TASK TO CARRY OUT
Look below for the lines from the one with "n).nmiPending = s.nmiPending := rfl" to the one with "s.draws + n := rfl", and copy exactly those lines, both ends included.

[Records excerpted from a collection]
────

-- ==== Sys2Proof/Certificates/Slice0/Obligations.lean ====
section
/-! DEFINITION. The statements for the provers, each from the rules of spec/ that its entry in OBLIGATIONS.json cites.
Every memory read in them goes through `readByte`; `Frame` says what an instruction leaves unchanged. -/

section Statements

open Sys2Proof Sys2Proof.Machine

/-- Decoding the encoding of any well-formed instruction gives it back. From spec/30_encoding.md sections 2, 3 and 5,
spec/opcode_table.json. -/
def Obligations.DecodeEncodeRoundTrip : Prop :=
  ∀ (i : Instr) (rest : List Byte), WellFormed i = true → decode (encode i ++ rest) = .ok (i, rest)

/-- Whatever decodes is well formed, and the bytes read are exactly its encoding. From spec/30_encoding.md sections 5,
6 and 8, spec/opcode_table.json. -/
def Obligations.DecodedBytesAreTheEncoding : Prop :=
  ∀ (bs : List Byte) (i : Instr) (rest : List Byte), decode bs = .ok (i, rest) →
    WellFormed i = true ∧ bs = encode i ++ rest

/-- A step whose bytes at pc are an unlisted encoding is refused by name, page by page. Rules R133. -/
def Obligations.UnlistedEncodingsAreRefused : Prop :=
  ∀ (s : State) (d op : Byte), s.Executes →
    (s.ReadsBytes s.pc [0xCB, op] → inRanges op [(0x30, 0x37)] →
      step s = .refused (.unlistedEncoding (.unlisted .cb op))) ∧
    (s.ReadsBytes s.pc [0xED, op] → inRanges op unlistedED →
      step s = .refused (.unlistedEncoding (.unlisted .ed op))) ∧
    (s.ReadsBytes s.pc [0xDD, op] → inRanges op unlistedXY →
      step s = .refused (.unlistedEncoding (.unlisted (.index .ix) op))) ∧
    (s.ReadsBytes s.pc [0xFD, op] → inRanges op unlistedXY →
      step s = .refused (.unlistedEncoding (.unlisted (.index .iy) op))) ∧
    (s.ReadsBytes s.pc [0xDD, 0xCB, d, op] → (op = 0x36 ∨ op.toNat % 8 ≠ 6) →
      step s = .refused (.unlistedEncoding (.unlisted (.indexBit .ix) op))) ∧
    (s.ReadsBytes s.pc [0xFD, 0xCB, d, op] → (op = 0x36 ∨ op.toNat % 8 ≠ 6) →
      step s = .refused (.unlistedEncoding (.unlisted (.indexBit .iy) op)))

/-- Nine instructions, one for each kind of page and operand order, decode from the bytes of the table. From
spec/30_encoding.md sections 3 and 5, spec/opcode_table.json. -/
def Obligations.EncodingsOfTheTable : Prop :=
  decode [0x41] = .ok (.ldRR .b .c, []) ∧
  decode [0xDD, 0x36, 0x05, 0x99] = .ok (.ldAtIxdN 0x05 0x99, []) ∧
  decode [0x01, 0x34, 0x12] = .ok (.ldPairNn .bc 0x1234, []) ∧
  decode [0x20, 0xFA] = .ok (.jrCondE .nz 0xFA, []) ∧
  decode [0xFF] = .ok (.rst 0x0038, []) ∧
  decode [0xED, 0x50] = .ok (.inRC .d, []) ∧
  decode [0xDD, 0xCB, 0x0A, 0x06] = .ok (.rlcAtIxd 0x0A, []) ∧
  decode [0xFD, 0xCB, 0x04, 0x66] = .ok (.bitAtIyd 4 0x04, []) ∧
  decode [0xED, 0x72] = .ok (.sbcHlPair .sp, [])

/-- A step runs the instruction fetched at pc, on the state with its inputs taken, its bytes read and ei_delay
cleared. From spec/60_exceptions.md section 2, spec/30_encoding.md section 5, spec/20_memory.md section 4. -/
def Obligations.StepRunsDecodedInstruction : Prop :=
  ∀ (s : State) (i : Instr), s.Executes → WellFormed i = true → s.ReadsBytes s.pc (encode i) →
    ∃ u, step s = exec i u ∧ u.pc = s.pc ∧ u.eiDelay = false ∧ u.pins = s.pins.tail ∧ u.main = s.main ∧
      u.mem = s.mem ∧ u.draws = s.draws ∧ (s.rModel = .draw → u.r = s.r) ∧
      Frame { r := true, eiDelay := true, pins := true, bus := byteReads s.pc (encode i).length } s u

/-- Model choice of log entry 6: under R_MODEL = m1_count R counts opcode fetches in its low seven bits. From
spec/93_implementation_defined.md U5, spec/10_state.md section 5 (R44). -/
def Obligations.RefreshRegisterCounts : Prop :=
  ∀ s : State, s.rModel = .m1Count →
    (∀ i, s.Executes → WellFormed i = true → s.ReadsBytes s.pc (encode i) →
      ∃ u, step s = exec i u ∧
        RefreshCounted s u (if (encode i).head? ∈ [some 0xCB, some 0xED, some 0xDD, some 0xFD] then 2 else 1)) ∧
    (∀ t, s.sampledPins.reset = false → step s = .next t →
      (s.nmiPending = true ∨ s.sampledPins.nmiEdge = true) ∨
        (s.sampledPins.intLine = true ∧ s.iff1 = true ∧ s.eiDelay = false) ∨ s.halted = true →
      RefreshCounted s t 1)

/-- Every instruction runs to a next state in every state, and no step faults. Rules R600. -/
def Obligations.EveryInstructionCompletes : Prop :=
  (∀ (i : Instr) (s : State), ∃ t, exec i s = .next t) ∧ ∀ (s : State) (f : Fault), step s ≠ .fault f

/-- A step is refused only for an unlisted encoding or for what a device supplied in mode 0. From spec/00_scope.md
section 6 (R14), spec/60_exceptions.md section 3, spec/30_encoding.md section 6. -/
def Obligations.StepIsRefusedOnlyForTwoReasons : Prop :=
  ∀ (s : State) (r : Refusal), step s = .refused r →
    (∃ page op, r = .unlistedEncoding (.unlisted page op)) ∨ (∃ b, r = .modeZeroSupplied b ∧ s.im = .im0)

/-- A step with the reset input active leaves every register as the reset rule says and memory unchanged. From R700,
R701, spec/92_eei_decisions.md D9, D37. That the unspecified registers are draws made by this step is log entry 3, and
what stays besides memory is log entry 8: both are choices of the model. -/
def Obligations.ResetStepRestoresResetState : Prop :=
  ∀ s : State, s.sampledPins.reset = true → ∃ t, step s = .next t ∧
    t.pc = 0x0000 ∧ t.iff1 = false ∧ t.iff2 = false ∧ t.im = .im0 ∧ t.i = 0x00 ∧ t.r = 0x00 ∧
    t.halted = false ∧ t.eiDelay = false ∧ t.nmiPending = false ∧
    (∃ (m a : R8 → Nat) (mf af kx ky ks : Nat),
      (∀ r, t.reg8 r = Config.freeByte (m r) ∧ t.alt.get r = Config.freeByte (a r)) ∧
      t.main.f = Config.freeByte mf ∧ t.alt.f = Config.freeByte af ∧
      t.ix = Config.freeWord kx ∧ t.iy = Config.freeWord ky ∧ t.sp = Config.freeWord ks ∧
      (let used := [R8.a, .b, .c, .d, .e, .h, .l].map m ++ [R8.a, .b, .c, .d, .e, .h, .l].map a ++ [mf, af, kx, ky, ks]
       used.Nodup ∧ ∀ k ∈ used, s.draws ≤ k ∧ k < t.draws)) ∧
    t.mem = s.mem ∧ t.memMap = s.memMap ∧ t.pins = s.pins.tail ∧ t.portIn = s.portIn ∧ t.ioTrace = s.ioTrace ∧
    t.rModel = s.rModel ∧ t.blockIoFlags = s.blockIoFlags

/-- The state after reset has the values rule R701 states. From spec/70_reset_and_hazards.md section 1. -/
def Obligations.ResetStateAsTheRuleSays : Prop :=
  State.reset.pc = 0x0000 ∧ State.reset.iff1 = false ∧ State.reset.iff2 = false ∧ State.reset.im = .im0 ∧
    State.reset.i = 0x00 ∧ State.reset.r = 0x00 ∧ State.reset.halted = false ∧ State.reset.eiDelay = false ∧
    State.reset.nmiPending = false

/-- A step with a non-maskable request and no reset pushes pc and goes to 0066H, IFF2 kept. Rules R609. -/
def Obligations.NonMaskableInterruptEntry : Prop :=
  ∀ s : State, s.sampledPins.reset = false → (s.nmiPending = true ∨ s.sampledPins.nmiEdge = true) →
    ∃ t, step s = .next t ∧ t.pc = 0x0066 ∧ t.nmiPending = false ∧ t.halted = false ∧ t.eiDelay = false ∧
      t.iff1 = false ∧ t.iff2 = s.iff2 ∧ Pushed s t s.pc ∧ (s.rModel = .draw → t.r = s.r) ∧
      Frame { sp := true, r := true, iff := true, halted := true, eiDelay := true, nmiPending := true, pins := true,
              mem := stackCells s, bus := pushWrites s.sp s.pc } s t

────

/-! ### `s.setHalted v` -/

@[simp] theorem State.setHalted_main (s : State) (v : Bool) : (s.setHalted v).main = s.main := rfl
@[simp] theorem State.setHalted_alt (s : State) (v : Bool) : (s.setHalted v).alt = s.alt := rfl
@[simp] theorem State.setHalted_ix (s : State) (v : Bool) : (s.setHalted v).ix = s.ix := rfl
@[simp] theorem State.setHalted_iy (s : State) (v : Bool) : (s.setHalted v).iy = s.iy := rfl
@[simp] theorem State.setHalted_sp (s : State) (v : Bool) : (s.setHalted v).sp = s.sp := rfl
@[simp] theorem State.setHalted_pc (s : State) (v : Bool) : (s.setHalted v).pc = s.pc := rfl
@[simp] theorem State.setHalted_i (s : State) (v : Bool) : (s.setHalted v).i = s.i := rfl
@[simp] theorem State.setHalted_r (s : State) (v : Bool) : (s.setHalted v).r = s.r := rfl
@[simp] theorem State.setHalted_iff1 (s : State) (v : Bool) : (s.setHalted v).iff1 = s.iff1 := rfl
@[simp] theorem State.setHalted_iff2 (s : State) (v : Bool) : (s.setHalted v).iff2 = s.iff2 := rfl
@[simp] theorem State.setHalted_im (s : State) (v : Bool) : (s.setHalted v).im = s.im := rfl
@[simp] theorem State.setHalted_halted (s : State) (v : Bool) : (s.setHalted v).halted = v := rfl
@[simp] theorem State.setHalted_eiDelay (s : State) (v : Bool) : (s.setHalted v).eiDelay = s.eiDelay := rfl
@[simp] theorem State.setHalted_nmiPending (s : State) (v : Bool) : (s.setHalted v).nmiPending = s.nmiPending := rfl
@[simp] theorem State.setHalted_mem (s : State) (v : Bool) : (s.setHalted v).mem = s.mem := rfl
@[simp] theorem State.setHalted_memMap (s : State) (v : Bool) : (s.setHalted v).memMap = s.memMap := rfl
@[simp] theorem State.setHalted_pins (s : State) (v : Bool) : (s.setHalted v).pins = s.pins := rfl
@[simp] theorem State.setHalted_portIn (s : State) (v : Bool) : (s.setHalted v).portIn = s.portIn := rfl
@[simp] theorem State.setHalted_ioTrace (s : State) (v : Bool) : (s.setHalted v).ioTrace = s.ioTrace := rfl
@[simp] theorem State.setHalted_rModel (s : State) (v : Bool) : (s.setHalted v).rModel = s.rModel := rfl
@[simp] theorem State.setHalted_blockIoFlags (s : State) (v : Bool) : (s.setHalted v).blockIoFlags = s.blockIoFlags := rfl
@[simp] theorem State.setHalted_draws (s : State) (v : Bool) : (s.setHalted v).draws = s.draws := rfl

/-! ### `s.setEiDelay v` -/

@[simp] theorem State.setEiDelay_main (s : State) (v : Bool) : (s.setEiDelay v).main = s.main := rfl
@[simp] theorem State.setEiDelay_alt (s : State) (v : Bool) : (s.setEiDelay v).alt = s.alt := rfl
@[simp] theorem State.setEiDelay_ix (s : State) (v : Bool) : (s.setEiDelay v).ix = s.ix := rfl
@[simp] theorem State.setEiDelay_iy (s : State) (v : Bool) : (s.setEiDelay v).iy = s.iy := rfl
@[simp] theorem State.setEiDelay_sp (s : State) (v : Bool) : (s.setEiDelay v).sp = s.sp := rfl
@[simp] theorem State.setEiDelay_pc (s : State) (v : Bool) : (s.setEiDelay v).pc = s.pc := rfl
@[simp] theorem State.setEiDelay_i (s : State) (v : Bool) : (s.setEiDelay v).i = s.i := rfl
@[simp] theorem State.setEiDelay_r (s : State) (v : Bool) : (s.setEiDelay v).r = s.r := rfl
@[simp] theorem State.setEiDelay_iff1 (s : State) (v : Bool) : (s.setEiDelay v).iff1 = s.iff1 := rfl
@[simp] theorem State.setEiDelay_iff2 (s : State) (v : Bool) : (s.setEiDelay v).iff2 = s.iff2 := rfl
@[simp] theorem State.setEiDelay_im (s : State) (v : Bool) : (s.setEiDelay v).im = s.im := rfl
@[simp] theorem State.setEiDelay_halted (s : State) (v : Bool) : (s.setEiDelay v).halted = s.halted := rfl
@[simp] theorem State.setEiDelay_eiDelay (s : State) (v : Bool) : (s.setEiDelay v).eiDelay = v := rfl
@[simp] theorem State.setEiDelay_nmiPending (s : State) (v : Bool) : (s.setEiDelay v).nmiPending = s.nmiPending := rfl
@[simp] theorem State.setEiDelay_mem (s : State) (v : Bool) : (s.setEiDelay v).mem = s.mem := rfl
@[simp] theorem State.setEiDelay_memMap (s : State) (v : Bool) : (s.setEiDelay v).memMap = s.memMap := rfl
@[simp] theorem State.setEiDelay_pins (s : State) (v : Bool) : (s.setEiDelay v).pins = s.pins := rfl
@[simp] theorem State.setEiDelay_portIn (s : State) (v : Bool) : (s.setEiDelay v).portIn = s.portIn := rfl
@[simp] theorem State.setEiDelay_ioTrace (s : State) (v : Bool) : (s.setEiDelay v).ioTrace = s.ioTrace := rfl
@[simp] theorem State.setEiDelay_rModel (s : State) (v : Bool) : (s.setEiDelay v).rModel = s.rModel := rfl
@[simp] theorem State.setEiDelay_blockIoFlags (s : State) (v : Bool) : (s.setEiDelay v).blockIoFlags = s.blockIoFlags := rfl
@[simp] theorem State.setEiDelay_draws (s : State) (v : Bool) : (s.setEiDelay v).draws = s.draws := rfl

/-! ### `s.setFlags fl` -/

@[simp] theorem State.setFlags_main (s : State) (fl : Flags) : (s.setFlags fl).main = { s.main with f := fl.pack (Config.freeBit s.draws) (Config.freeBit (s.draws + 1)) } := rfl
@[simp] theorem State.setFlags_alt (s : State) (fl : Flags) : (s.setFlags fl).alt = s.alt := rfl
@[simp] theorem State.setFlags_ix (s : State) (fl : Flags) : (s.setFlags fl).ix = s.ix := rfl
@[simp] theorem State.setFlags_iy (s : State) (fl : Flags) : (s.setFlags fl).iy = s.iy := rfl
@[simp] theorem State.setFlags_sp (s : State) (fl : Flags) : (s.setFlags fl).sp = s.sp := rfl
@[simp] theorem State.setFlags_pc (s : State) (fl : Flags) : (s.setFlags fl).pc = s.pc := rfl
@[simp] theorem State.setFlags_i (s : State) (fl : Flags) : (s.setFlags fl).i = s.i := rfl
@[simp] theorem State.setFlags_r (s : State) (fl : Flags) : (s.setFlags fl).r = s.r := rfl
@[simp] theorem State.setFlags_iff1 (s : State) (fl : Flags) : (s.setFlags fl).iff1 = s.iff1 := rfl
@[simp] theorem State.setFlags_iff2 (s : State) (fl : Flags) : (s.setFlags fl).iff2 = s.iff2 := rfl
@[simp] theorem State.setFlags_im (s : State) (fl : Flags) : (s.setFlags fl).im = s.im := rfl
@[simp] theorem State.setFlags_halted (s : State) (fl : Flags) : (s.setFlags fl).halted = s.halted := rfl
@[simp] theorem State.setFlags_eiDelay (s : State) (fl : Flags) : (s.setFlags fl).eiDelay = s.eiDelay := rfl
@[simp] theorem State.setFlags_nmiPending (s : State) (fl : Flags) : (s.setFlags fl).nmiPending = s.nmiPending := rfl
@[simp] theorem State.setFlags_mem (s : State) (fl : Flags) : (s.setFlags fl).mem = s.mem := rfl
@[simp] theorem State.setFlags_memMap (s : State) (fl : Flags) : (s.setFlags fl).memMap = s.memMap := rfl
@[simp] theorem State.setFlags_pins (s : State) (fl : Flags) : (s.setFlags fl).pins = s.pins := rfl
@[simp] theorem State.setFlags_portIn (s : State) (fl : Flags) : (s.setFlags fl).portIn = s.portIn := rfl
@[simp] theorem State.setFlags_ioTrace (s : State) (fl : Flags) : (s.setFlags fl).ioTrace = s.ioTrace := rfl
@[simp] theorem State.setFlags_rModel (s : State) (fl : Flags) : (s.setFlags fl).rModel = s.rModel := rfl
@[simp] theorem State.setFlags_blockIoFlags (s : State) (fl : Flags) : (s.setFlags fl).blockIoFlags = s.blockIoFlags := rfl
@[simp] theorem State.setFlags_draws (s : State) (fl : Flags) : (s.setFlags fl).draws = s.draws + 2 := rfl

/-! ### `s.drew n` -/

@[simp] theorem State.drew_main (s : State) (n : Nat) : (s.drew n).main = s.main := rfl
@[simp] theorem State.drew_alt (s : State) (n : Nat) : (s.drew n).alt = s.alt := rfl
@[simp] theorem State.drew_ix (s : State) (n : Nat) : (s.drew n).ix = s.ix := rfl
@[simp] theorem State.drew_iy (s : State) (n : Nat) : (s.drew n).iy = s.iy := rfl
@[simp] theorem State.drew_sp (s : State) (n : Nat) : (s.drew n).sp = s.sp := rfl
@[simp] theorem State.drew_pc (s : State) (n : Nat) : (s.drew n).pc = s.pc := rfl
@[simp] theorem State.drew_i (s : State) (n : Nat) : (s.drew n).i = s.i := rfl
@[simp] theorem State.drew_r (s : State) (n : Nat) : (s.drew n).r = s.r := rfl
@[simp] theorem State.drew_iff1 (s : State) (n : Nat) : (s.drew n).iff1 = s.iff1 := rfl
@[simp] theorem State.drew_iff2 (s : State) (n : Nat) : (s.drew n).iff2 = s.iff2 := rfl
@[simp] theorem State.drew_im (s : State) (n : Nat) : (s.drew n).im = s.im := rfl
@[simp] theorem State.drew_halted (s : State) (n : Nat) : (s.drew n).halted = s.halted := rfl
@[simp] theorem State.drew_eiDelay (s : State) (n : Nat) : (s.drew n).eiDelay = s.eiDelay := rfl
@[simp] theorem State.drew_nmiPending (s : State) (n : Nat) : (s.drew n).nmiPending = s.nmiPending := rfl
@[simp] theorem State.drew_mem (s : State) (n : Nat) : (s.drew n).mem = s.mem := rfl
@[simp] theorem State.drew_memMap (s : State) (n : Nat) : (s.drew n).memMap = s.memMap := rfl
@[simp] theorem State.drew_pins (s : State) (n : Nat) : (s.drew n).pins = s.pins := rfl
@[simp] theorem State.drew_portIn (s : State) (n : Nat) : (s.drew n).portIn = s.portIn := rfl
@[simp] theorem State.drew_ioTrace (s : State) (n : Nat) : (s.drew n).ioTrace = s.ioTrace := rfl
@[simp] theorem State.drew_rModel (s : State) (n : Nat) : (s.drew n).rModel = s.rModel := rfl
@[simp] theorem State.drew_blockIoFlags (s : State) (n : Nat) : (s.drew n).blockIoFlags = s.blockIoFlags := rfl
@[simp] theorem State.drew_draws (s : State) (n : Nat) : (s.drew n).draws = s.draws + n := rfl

────

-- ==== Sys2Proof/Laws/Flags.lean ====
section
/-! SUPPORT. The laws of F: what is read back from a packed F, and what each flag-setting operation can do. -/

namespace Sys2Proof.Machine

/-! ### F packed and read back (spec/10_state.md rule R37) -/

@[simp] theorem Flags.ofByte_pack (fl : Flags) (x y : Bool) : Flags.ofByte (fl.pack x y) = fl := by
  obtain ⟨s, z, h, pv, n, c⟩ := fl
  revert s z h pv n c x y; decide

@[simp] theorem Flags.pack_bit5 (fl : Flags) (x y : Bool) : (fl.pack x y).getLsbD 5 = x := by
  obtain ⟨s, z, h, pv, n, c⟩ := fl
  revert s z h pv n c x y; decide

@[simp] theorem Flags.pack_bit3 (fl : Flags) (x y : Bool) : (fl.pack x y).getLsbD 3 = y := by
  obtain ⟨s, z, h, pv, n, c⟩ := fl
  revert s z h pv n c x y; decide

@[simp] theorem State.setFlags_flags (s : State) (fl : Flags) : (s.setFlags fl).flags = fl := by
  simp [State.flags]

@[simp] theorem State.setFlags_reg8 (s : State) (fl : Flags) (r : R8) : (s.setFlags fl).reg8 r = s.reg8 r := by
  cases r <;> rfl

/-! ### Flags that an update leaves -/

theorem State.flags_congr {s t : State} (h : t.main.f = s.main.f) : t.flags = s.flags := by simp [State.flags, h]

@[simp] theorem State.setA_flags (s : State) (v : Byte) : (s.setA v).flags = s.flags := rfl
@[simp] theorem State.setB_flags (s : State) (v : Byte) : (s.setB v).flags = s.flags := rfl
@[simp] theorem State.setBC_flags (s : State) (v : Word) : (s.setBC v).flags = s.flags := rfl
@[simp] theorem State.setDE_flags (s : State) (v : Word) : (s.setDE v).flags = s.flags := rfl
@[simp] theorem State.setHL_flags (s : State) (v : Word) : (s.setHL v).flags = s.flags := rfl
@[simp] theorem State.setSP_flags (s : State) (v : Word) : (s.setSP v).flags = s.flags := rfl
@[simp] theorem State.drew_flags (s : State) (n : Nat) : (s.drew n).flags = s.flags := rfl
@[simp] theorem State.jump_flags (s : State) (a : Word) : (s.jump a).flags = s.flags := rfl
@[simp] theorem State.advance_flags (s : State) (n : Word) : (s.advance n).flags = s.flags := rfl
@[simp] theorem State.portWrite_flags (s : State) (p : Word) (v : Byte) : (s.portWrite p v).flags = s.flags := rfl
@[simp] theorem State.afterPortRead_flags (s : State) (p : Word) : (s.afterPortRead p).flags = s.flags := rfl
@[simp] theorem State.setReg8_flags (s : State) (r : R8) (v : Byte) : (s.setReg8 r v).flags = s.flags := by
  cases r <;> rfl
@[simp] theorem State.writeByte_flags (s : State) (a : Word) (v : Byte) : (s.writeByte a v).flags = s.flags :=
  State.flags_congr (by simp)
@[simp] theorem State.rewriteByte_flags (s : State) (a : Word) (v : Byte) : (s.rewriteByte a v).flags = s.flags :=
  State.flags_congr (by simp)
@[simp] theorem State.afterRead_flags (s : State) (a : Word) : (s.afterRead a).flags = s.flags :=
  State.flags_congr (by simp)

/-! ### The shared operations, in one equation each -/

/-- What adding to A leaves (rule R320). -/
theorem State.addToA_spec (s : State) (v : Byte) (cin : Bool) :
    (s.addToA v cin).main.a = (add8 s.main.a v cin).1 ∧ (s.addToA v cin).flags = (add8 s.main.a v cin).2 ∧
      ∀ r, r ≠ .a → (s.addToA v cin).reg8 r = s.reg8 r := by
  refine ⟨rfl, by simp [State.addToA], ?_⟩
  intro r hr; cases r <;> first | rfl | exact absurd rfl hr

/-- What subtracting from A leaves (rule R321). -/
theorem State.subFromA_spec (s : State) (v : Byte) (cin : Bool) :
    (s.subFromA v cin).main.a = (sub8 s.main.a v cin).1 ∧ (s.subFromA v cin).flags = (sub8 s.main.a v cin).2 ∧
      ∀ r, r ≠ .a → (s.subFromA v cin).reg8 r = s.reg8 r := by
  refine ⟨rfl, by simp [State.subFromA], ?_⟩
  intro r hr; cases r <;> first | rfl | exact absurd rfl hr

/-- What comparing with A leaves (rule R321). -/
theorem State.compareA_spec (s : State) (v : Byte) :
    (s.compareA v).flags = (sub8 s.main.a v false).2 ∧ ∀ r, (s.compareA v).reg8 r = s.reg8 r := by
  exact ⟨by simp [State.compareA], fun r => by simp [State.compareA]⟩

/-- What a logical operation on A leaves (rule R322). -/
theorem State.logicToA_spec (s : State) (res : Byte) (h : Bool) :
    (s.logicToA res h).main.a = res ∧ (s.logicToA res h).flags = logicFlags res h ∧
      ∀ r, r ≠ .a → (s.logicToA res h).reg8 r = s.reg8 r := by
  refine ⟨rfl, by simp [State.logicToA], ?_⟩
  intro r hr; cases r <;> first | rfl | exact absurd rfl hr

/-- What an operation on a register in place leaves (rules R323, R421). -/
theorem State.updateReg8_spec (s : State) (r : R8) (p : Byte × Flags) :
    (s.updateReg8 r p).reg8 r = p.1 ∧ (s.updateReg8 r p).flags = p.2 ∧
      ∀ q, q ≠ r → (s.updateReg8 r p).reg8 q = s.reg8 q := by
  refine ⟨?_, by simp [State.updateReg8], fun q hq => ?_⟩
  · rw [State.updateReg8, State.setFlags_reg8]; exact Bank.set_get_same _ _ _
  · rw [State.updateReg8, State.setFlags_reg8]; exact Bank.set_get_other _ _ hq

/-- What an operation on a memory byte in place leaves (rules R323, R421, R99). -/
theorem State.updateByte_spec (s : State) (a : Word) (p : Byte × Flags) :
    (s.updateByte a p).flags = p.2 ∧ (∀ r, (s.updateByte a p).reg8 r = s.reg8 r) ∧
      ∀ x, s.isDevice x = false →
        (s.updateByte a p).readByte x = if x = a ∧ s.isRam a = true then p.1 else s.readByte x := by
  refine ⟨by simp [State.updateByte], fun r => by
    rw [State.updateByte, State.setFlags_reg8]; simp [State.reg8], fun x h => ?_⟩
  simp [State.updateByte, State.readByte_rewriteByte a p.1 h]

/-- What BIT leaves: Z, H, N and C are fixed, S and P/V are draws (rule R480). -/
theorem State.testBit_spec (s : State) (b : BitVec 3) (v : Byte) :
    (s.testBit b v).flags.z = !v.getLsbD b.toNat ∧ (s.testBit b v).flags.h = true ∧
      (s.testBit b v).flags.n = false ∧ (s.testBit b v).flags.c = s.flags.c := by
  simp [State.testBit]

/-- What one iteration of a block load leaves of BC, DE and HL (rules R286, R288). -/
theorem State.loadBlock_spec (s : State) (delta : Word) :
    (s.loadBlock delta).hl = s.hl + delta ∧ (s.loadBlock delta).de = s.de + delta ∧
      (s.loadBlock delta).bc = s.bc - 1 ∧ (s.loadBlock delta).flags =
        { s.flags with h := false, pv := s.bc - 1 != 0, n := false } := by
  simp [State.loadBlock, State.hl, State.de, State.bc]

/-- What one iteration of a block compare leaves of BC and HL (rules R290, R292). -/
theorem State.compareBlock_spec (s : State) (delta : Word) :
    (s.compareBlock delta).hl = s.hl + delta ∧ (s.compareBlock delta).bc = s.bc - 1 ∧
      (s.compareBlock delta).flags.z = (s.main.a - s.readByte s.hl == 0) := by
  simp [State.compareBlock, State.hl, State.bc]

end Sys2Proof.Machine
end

────

RESPONSE BOX
@[simp] theorem State.drew_nmiPending (s : State) (n : Nat) : (s.drew n).nmiPending = s.nmiPending := rfl
@[simp] theorem State.drew_mem (s : State) (n : Nat) : (s.drew n).mem = s.mem := rfl
@[simp] theorem State.drew_memMap (s : State) (n : Nat) : (s.drew n).memMap = s.memMap := rfl
@[simp] theorem State.drew_pins (s : State) (n : Nat) : (s.drew n).pins = s.pins := rfl
@[simp] theorem State.drew_portIn (s : State) (n : Nat) : (s.drew n).portIn = s.portIn := rfl
@[simp] theorem State.drew_ioTrace (s : State) (n : Nat) : (s.drew n).ioTrace = s.ioTrace := rfl
@[simp] theorem State.drew_rModel (s : State) (n : Nat) : (s.drew n).rModel = s.rModel := rfl
@[simp] theorem State.drew_blockIoFlags (s : State) (n : Nat) : (s.drew n).blockIoFlags = s.blockIoFlags := rfl
@[simp] theorem State.drew_draws (s : State) (n : Nat) : (s.drew n).draws = s.draws + n := rfl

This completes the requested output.